(Stored data)
● ● ● ● ●

/-- CHANGE and E0 leave a watcher's clear list, each its own kind of list, and the rest of the list stays. -/
theorem test_writeNotice_clearList :
    ((((runWith fun e => { e with watchSet := 2 }).modPort 1 fun u =>
        { u with notify := { u.notify with clearList := .flags 0b110 } }).writeNotice 0 0).port 1).notify.clearList
      = .flags 0b100
    ∧ ((((runWith fun e => { e with watchSet := 2 }).modPort 1 fun u =>
        { u with notify := { u.notify with clearList := .entries 0b11 } }).writeNotice 0 0).port 1).notify.clearList
      = .entries 0b10 := by decide +kernel

/-! ### The directory's commands -/

theorem test_renew : judged (runWith fun e => { e.lockTo 0 2 with leaseRemaining := 1 }) 0 .renew [0]
    ∧ ((ends (runWith fun e => { e.lockTo 0 2 with leaseRemaining := 1 }) 0 .renew [0]).entry 0).map Entry.leaseRemaining
      = some 8
    ∧ ((ends run 0 .renew [0]).port 0).lastResult = .notOwner
    ∧ ((ends run 0 .renew [32]).port 0).lastResult = .notOwner := by decide +kernel

/-- The entry record of an INDEXED16 device at 0x77. -/
def newRecord : List Byte := [0xE0, 31, 0x77, 2, 1, 1, 0x00, 0x01, 0xFF, 0xFF, 0x21]

/-- DIR_WRITE fills a slot; a conflict, a bad count, a bad marker, and short frames are refused. -/
theorem test_dirWrite : judged config 0 .dirWrite newRecord ∧ (config.port 0).level = 0
    ∧ (parseRecord newRecord).map (fun r => r.toEntry.recordBytes 31) = some newRecord
    ∧ (parseRecord newRecord).any RawRecord.valid = true ∧ ((parseRecord newRecord).any fun r => r.toEntry.valid) = true
    ∧ ((ends config 0 .dirWrite newRecord).entry 31).map Entry.address = some 0x77
    ∧ ((ends config 0 .dirWrite (newRecord.set 2 0x20)).port 0).lastResult = .dirConflict
    ∧ ((ends config 0 .dirWrite (newRecord.take 5)).port 0).lastResult = .shortFrame
    ∧ ((ends config 0 .dirWrite (newRecord.take 10)).port 0).lastResult = .shortFrame
    ∧ ((ends config 0 .dirWrite (newRecord.set 5 5)).port 0).lastResult = .malformed
    ∧ ((ends config 0 .dirWrite (newRecord.set 0 0)).port 0).lastResult = .malformed
    ∧ ((ends config 0 .dirWrite (newRecord.set 1 32)).port 0).lastResult = .malformed := by decide +kernel

/-- Each condition of R8 that a record can fail. -/
theorem test_dirWrite_invalid : [(2, 0x07), (2, 0x78), (3, 3), (4, 4), (6, 0xFF), (3, 0), (3, 1)].all
    (fun x => ((ends config 0 .dirWrite (newRecord.set x.1 (if x = (6, 0xFF) then 0 else x.2))).port 0).lastResult
      = (if x = (6, 0xFF) then .done else .malformed)) = true
    ∧ ((ends config 0 .dirWrite [0xE0, 31, 0x77, 2, 1, 1, 0x00, 0x02, 0x00, 0x01, 0x21]).port 0).lastResult = .malformed
    ∧ ((ends config 0 .dirWrite [0xE0, 31, 0x77, 2, 1, 2, 0, 0, 0, 5, 0, 0, 5, 0, 9, 0]).port 0).lastResult
      = .malformed := by decide +kernel

theorem test_dirClear : judged config 0 .dirClear [0] ∧ judged run 0 .dirClear [0] ∧ judged config 1 .dirClear [0]
    ∧ (ends config 0 .dirClear [0]).entry 0 = none ∧ ((ends config 0 .dirClear [32]).port 0).lastResult = .noEntry
    ∧ ((ends run 0 .dirClear [0]).port 0).lastResult = .wrongPhase := by decide +kernel

theorem test_seal : judged config 0 .seal [] ∧ (ends config 0 .seal []).phase = .run := by decide +kernel

/-! ### HOLD and RELEASE -/

theorem test_hold_refusals : judged run 0 .hold [4] ∧ judged run 1 .hold [0] ∧ (run.port 1).level ≠ 0
    ∧ ((ends run 0 .hold [4]).port 0).lastResult = .badPort ∧ ((ends run 1 .hold [0]).port 1).lastResult = .notPermitted
    ∧ ((ends (run.modPort 3 fun u => { u with state := .offline }) 0 .hold [3]).port 0).lastResult = .badPort
    ∧ ((ends (ends run 0 .hold [1]) 0 .hold [1]).port 0).lastResult = .done
    ∧ ((ends (ends run 0 .hold [1]) 0 .hold [1]).port 2).notify.flags = 0b1000000000 := by decide +kernel

/-- RUN with E0 locked and watched by port 1. -/
def lockedBy1 : State := runWith fun e => { e.lockTo 1 2 with watchSet := 0b0010 }

/-- A HOLD of a lock owner gives the lock to the port that waits for it. -/
def heirWaits : State := lockedBy1.modPort 2 fun u => { u with requests := [req .lock 4 0 9], deferral := some 3 }

theorem test_hold : judged heirWaits 0 .hold [1] ∧ (heirWaits.port 1).state = .active ∧ (heirWaits.port 0).level = 0
    ∧ ((ends heirWaits 0 .hold [1]).entry 0).map Entry.owner = some (some 2)
    ∧ ((ends heirWaits 0 .hold [1]).entry 0).map Entry.watchSet = some 0
    ∧ ((ends heirWaits 0 .hold [1]).port 2).completions.map Completion.previousRelease = [some .reset]
    ∧ ((ends heirWaits 0 .hold [1]).port 1).origin = some (.port 0)
    ∧ judged run 3 .hold [3] ∧ ((ends run 3 .hold [3]).port 3).origin = some .self := by decide +kernel

/-- The waiting LOCK of port 2 is E0's heir, and the entry without it has none. -/
theorem test_heir : heirWaits.heir 0 2 (req .lock 4 0 9) [] ∧ ∀ q r rest d, ¬ lockedBy1.waitsFor 0 q r rest d := by
  refine ⟨State.heir_of_lockWaiter (d := 3) (by decide +kernel) (by decide +kernel) ?_, fun q =>
    State.lockWaiter_eq_none.mp (by revert q; decide +kernel)⟩
  intro q' d' h
  by_cases hq : q' = 2
  · subst hq
    rw [show heirWaits.lockWaiter 0 2 = some 3 by decide +kernel] at h
    cases h
    exact .inr ⟨rfl, le_refl _⟩
  · rw [(by decide +kernel : ∀ q : Port, q ≠ 2 → heirWaits.lockWaiter 0 q = none) q' hq] at h
    cases h

/-- The hand-over of a HOLD: the heir's lease and queue, PEER, and the target's frame marked or not. -/
theorem test_hold_handOver : ((ends heirWaits 0 .hold [1]).entry 0).map Entry.leaseRemaining = some 12
    ∧ ((ends heirWaits 0 .hold [1]).port 2).requests = [] ∧ ((ends heirWaits 0 .hold [1]).port 2).deferral = none
    ∧ ((ends heirWaits 0 .hold [1]).port 2).notify.flags = 0b1000000000
    ∧ ((ends (on run 1 .fetch) 0 .hold [1]).port 1).frame = .opened { frameOf 0x11 .absent with heldSince := true }
    ∧ ((ends (after (.frameOpen 1) run) 0 .hold [1]).port 1).frame = .opened (Frame.fresh 2)
    ∧ ((ends (lockedBy1.modPort 2 fun u => { u with requests := [req .lock 4 0 9], deferral := some 3, credits := 8 })
        0 .hold [1]).entry 0).map Entry.owner = some none := by decide +kernel

theorem test_release : (on (ends run 3 .hold [3]) 3 .release).frameEnds 3 (bitsOf [3]) (frameOf 0x51 .absent) 0x51 [3]
    ∧ ((ends run 3 .hold [3]).port 3).state = .held
    ∧ ((ends (ends run 3 .hold [3]) 3 .release [3]).port 3).state = .active
    ∧ ((ends (ends run 0 .hold [3]) 3 .release [3]).port 3).lastResult = .notPermitted
    ∧ ((ends run 0 .release [3]).port 0).lastResult = .done ∧ ((ends run 0 .release [4]).port 0).lastResult = .badPort
    ∧ ((ends (run.modPort 3 fun u => { u with state := .offline }) 0 .release [3]).port 0).lastResult = .badPort := by
  decide +kernel

/-! ### Heads that need no bus -/

/-- Judging: a head starts its timer, a head with wait limit 0 is fixed as LOCKED, a DUE slot goes BLOCKED, a BLOCKED one
goes DUE when the lock is gone, a slot on an ABSENT entry ends. -/
theorem test_settle :
    (((queued lockedBy1 2 (req .read 1 0 7)).settle []).port 2).deferral = some 0
    ∧ (((queued lockedBy1 2 (req .read 1 0 0)).settle []).port 2).lockedMark = true
    ∧ (((parked lockedBy1 id).settle []).poll 0).map Poll.state = some .blocked
    ∧ ((parked lockedBy1 fun q => { q with waitLimit := 0 }).settle []).poll 0 = none
    ∧ (((parked run fun q => { q with state := .blocked }).settle []).poll 0).map Poll.state = some .due
    ∧ ((parked (runWith fun e => { e with nackCount := 3 }) id).settle []).poll 0 = none
    ∧ (((parked (runWith fun e => { e with nackCount := 3 }) id).settle []).port 0).completions.map Completion.status
      = [.noDevice]
    ∧ (queued lockedBy1 2 (req .read 1 0 7)).headBlocked 2 = true ∧ (parked lockedBy1 id).pollLocked poll0 = true
    ∧ (parked run id).pollLocked poll0 = false ∧ (parked run id).pollAbsent poll0 = false := by decide +kernel

/-- What a slot ends with: NO_DEVICE before BUS_FAULT before LOCKED. -/
theorem test_pollEnds :
    ((parked (runWith fun e => { e.lockTo 1 2 with nackCount := 3 }) fun q => { q with waitLimit := 0 }).setEngine
      { Engine.initial with busState := .faulted }).pollEnds = [(0, recordOfPoll poll0 .noDevice)]
    ∧ ((parked lockedBy1 fun q => { q with waitLimit := 0 }).setEngine
      { Engine.initial with busState := .faulted }).pollEnds = [(0, recordOfPoll poll0 .busFault)]
    ∧ (parked lockedBy1 fun q => { q with waitLimit := 0 }).pollEnds = [(0, recordOfPoll poll0 .locked)]
    ∧ (parked lockedBy1 id).pollEnds = [] := by decide +kernel

theorem test_fenceHead : (queued run 0 (req .fence 1 0 0)).headReady 0 (req .fence 1 0 0) []
    ∧ (∀ k, (queued run 0 (req .fence 1 0 0)).poll k = none)
    ∧ ((after (.fenceHead 0) (queued run 0 (req .fence 1 0 0))).port 0).completions.map Completion.status = [.ok]
    ∧ (after (.fenceHead 0) (queued (parked run id) 0 (req .fence 1 0 0))) = queued (parked run id) 0 (req .fence 1 0 0) := by
  decide +kernel

/-- A head without a credit, or of a held port, is taken by no command. -/
theorem test_not_ready : (∀ i ∈ [Instr.fenceHead 0, .pollParking 0, .lockHead 0, .unlockHead 0, .breakHead 0,
      .endWithoutBus 0], ∀ k ∈ [Kind.fence, .poll, .lock, .unlock, .brk, .read],
    after i ((queued run 0 (req k 1 0 0)).modPort 0 fun u => { u with credits := 8 })
      = (queued run 0 (req k 1 0 0)).modPort 0 fun u => { u with credits := 8 })
    ∧ (queued run 0 (req .read 1 0 0)).headState 0 = some .queued
    ∧ (queued lockedBy1 0 (req .read 1 0 9)).headState 0 = some .deferred
    ∧ ((queued run 0 (req .read 1 0 0)).modPort 0 fun u => { u with credits := 8 }).headState 0 = some .creditWait
    ∧ run.headState 0 = none
    ∧ after (.endWithoutBus 0) (queued run 0 (req .read 1 0 0)) = queued run 0 (req .read 1 0 0)
    ∧ after (.pollParking 0) ((queued run 0 (req .poll 1 0 0)).mapPolls fun _ => some { poll0 with port := 1 })
      = ((queued run 0 (req .poll 1 0 0)).mapPolls fun _ => some { poll0 with port := 1 }) := by decide +kernel

theorem test_pollParking : (queued (parked run id) 0 (req .poll 1 0 0)).headReady 0 (req .poll 1 0 0) []
    ∧ (queued (parked run id) 0 (req .poll 1 0 0)).parked 0 < 3
    ∧ (queued (parked run id) 0 (req .poll 1 0 0)).poll 1 = none
    ∧ (∀ j : SlotNo, j.val < (1 : SlotNo).val → (queued (parked run id) 0 (req .poll 1 0 0)).poll j ≠ none)
    ∧ ((after (.pollParking 0) (queued (parked run id) 0 (req .poll 1 0 0))).poll 1).map Poll.remaining = some 2
    ∧ ((after (.pollParking 0) (queued (parked run id) 0 (req .poll 1 0 0))).port 0).credits = 2 := by decide +kernel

● ● ● ● ●

■ EXERCISE ■
Of the entries above, repeat exactly the lines between the line with "0).lastResult = .malformed := by decide +kernel" and the line with "0), (3, 1)].all", inclusive, and no others.

■ COMPLETED TASK ■
    ∧ ((ends config 0 .dirWrite (newRecord.set 1 32)).port 0).lastResult = .malformed := by decide +kernel

/-- Each condition of R8 that a record can fail. -/
theorem test_dirWrite_invalid : [(2, 0x07), (2, 0x78), (3, 3), (4, 4), (6, 0xFF), (3, 0), (3, 1)].all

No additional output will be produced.